__Problem to work on__:
Among the entries below, find the lines with the word "path" and copy them.

__Supplied information__:
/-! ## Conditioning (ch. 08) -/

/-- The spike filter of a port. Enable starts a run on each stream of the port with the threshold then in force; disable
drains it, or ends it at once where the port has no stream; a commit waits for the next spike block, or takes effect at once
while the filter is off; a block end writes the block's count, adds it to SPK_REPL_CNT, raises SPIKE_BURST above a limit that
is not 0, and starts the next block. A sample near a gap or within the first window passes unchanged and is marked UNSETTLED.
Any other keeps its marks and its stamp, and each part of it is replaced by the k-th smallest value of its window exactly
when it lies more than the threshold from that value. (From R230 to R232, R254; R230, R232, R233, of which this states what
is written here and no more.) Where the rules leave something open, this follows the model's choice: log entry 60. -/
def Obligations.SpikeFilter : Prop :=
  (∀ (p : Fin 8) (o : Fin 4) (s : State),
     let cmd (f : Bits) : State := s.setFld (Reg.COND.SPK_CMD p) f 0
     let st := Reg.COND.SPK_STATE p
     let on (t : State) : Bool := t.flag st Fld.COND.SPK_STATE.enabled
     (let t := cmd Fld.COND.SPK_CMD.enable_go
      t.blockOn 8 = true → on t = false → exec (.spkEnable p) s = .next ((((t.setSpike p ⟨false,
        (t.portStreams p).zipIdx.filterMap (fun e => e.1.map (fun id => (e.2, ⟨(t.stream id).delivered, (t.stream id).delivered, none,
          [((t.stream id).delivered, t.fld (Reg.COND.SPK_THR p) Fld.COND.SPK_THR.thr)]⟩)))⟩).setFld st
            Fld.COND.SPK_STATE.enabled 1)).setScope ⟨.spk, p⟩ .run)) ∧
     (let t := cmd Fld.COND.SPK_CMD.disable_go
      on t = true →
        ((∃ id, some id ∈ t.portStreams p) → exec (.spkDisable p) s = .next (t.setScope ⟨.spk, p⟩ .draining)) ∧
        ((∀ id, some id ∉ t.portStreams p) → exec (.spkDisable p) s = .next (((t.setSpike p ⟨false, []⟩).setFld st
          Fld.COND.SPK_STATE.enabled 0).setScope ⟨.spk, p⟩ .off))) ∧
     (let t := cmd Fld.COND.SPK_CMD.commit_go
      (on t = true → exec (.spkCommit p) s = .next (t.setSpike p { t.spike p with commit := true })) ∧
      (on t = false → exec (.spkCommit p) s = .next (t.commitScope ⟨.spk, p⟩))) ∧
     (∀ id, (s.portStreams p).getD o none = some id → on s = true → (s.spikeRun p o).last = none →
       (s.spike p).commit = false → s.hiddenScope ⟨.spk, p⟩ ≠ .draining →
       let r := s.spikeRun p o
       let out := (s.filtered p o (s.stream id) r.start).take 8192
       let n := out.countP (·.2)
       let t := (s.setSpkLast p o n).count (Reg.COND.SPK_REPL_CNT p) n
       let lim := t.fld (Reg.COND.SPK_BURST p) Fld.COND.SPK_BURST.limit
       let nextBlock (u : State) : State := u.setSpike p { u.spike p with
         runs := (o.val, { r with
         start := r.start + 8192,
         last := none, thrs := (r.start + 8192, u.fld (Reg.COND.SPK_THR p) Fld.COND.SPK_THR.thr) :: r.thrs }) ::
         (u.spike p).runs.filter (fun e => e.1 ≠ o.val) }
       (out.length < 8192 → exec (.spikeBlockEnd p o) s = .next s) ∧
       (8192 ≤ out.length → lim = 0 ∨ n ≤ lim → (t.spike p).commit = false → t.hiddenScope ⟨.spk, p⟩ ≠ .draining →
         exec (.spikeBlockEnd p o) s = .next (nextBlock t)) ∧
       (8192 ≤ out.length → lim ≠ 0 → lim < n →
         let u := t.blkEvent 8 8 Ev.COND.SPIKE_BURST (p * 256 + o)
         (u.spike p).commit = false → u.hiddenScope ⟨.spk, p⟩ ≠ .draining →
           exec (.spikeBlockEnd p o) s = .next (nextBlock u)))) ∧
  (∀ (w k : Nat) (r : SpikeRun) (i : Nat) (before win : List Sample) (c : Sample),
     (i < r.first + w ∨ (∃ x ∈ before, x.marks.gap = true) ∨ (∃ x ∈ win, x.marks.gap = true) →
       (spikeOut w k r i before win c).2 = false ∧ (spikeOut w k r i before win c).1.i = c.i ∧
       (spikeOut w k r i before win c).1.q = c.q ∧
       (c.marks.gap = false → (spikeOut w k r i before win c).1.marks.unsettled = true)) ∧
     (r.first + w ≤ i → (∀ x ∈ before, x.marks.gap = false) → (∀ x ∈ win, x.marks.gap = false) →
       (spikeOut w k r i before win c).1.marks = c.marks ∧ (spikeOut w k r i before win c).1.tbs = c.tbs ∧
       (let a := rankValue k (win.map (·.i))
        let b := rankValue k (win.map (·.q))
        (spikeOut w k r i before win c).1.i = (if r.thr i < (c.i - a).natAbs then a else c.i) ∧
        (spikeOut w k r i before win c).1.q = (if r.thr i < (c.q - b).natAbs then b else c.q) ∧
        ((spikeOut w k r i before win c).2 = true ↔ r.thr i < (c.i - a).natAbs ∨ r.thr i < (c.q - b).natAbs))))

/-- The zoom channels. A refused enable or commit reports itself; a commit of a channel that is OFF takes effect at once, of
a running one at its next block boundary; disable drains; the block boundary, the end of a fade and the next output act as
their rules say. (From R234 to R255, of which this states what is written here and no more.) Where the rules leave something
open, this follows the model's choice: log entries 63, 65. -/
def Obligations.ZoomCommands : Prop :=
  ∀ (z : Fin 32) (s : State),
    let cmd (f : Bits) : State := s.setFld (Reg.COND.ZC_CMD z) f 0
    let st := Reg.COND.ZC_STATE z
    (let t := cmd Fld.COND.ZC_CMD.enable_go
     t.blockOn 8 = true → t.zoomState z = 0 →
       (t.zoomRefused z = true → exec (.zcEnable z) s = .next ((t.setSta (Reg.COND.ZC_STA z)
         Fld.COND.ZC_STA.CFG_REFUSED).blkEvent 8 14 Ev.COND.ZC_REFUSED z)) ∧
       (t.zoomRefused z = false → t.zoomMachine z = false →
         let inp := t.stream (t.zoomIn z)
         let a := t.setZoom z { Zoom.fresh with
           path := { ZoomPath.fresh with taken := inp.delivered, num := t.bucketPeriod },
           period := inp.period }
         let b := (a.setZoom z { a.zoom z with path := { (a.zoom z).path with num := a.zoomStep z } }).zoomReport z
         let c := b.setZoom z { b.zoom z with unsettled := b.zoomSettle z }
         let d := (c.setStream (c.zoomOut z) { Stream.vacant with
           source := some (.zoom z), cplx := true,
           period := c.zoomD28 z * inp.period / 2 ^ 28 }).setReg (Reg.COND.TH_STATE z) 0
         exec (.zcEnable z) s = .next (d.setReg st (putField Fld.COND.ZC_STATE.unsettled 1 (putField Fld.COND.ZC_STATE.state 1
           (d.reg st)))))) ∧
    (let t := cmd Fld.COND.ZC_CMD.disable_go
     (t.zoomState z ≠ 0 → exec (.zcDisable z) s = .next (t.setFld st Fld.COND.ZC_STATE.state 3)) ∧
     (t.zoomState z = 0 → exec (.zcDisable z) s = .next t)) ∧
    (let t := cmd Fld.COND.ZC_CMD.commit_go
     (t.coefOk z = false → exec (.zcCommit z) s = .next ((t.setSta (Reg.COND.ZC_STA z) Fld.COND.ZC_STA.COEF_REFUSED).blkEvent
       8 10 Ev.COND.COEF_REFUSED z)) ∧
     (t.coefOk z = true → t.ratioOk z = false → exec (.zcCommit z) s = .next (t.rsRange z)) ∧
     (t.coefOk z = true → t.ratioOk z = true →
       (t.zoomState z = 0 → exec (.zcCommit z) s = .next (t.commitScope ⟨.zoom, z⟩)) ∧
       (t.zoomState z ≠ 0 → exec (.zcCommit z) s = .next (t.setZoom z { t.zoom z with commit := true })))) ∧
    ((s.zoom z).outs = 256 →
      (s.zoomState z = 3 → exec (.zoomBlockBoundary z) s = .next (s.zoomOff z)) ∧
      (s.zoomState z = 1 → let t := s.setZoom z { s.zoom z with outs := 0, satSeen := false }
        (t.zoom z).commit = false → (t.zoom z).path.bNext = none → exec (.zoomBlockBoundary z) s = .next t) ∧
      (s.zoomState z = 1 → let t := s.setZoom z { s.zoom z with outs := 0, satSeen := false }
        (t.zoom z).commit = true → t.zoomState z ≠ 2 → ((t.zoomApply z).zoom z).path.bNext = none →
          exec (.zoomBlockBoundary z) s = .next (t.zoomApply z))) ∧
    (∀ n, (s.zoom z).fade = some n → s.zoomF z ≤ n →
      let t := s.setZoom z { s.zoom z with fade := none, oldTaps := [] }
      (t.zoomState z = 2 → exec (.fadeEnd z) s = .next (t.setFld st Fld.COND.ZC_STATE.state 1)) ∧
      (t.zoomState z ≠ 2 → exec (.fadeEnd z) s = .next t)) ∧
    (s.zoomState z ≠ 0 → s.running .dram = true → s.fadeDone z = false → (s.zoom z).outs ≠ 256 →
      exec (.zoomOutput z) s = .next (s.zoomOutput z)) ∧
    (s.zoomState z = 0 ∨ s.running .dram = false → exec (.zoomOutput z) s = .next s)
==
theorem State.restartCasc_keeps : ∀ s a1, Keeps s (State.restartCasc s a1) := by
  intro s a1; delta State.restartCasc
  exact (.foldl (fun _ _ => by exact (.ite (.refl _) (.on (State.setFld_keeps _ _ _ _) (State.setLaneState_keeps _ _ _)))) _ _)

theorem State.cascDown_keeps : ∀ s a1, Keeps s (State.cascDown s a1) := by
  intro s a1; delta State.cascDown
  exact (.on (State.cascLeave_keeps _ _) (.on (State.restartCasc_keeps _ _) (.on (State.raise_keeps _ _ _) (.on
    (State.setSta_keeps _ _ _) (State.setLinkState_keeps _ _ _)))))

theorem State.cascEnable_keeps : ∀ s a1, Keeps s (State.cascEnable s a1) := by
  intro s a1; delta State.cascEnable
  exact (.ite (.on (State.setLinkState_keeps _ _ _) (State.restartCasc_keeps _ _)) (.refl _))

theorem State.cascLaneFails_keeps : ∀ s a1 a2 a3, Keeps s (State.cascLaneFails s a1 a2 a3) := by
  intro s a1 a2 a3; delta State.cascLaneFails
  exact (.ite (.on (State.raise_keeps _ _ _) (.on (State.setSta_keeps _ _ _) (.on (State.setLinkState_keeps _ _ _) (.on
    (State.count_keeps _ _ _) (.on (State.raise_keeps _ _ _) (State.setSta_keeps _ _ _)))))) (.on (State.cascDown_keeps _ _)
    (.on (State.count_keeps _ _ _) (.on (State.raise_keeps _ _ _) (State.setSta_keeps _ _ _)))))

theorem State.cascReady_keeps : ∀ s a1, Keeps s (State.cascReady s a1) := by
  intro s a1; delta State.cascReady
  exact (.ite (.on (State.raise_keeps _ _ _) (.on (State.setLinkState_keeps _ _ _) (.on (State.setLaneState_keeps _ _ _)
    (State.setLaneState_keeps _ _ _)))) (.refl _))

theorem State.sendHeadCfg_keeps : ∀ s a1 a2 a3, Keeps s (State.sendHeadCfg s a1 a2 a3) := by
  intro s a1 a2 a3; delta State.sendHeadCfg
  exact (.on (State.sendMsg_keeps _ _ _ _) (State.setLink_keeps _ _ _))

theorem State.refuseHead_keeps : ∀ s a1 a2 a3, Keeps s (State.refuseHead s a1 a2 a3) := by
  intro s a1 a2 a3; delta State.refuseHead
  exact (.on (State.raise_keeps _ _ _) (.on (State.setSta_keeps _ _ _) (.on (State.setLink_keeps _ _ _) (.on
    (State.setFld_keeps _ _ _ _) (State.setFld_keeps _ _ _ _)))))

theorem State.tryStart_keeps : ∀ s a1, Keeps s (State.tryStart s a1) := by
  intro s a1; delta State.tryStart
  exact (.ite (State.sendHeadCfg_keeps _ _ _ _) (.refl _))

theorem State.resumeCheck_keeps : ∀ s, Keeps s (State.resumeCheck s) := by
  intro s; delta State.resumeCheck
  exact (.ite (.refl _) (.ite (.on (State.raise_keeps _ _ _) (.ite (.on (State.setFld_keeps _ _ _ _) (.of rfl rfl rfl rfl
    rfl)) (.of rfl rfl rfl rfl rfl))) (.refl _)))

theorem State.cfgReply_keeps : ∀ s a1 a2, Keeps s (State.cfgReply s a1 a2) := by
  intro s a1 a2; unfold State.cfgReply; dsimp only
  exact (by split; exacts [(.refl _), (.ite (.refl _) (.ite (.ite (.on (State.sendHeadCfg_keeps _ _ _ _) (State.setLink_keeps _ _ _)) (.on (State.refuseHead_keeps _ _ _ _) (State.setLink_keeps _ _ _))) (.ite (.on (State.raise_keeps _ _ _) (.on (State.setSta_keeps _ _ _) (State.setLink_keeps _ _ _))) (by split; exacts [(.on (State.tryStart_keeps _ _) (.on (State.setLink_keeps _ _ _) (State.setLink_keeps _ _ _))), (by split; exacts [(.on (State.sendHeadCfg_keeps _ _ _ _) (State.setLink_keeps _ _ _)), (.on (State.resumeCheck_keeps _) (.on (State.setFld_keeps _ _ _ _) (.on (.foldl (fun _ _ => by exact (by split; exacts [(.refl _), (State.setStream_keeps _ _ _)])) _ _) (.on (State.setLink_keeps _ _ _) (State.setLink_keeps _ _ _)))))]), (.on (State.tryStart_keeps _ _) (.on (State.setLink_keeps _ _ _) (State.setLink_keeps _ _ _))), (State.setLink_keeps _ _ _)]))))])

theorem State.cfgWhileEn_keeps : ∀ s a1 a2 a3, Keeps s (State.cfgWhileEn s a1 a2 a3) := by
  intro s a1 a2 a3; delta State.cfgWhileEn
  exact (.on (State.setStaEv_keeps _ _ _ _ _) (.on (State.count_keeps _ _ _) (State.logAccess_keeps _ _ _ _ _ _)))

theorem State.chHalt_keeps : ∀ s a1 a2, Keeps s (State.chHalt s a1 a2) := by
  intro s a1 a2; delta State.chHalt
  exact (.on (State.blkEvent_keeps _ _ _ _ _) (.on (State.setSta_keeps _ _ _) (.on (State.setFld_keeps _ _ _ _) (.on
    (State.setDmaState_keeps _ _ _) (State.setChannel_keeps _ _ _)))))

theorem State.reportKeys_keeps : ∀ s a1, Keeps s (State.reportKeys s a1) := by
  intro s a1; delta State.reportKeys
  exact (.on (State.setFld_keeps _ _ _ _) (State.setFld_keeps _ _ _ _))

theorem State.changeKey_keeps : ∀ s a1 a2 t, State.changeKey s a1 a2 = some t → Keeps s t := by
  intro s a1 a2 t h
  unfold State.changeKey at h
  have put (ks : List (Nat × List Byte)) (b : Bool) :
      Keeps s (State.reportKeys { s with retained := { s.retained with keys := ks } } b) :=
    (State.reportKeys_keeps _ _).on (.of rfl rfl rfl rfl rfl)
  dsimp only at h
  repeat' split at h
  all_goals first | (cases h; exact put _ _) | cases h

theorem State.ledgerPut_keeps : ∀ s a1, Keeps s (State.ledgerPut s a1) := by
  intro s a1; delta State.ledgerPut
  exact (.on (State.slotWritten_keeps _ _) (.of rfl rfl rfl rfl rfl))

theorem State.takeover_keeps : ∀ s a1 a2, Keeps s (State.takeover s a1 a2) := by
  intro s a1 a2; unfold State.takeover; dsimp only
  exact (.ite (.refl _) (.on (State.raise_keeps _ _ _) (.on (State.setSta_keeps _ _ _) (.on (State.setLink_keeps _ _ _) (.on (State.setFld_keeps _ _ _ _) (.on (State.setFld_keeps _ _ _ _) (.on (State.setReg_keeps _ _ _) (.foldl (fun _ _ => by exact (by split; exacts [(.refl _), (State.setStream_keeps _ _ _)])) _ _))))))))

__Response__:
           path := { ZoomPath.fresh with taken := inp.delivered, num := t.bucketPeriod },
         let b := (a.setZoom z { a.zoom z with path := { (a.zoom z).path with num := a.zoomStep z } }).zoomReport z
        (t.zoom z).commit = false → (t.zoom z).path.bNext = none → exec (.zoomBlockBoundary z) s = .next t) ∧
        (t.zoom z).commit = true → t.zoomState z ≠ 2 → ((t.zoomApply z).zoom z).path.bNext = none →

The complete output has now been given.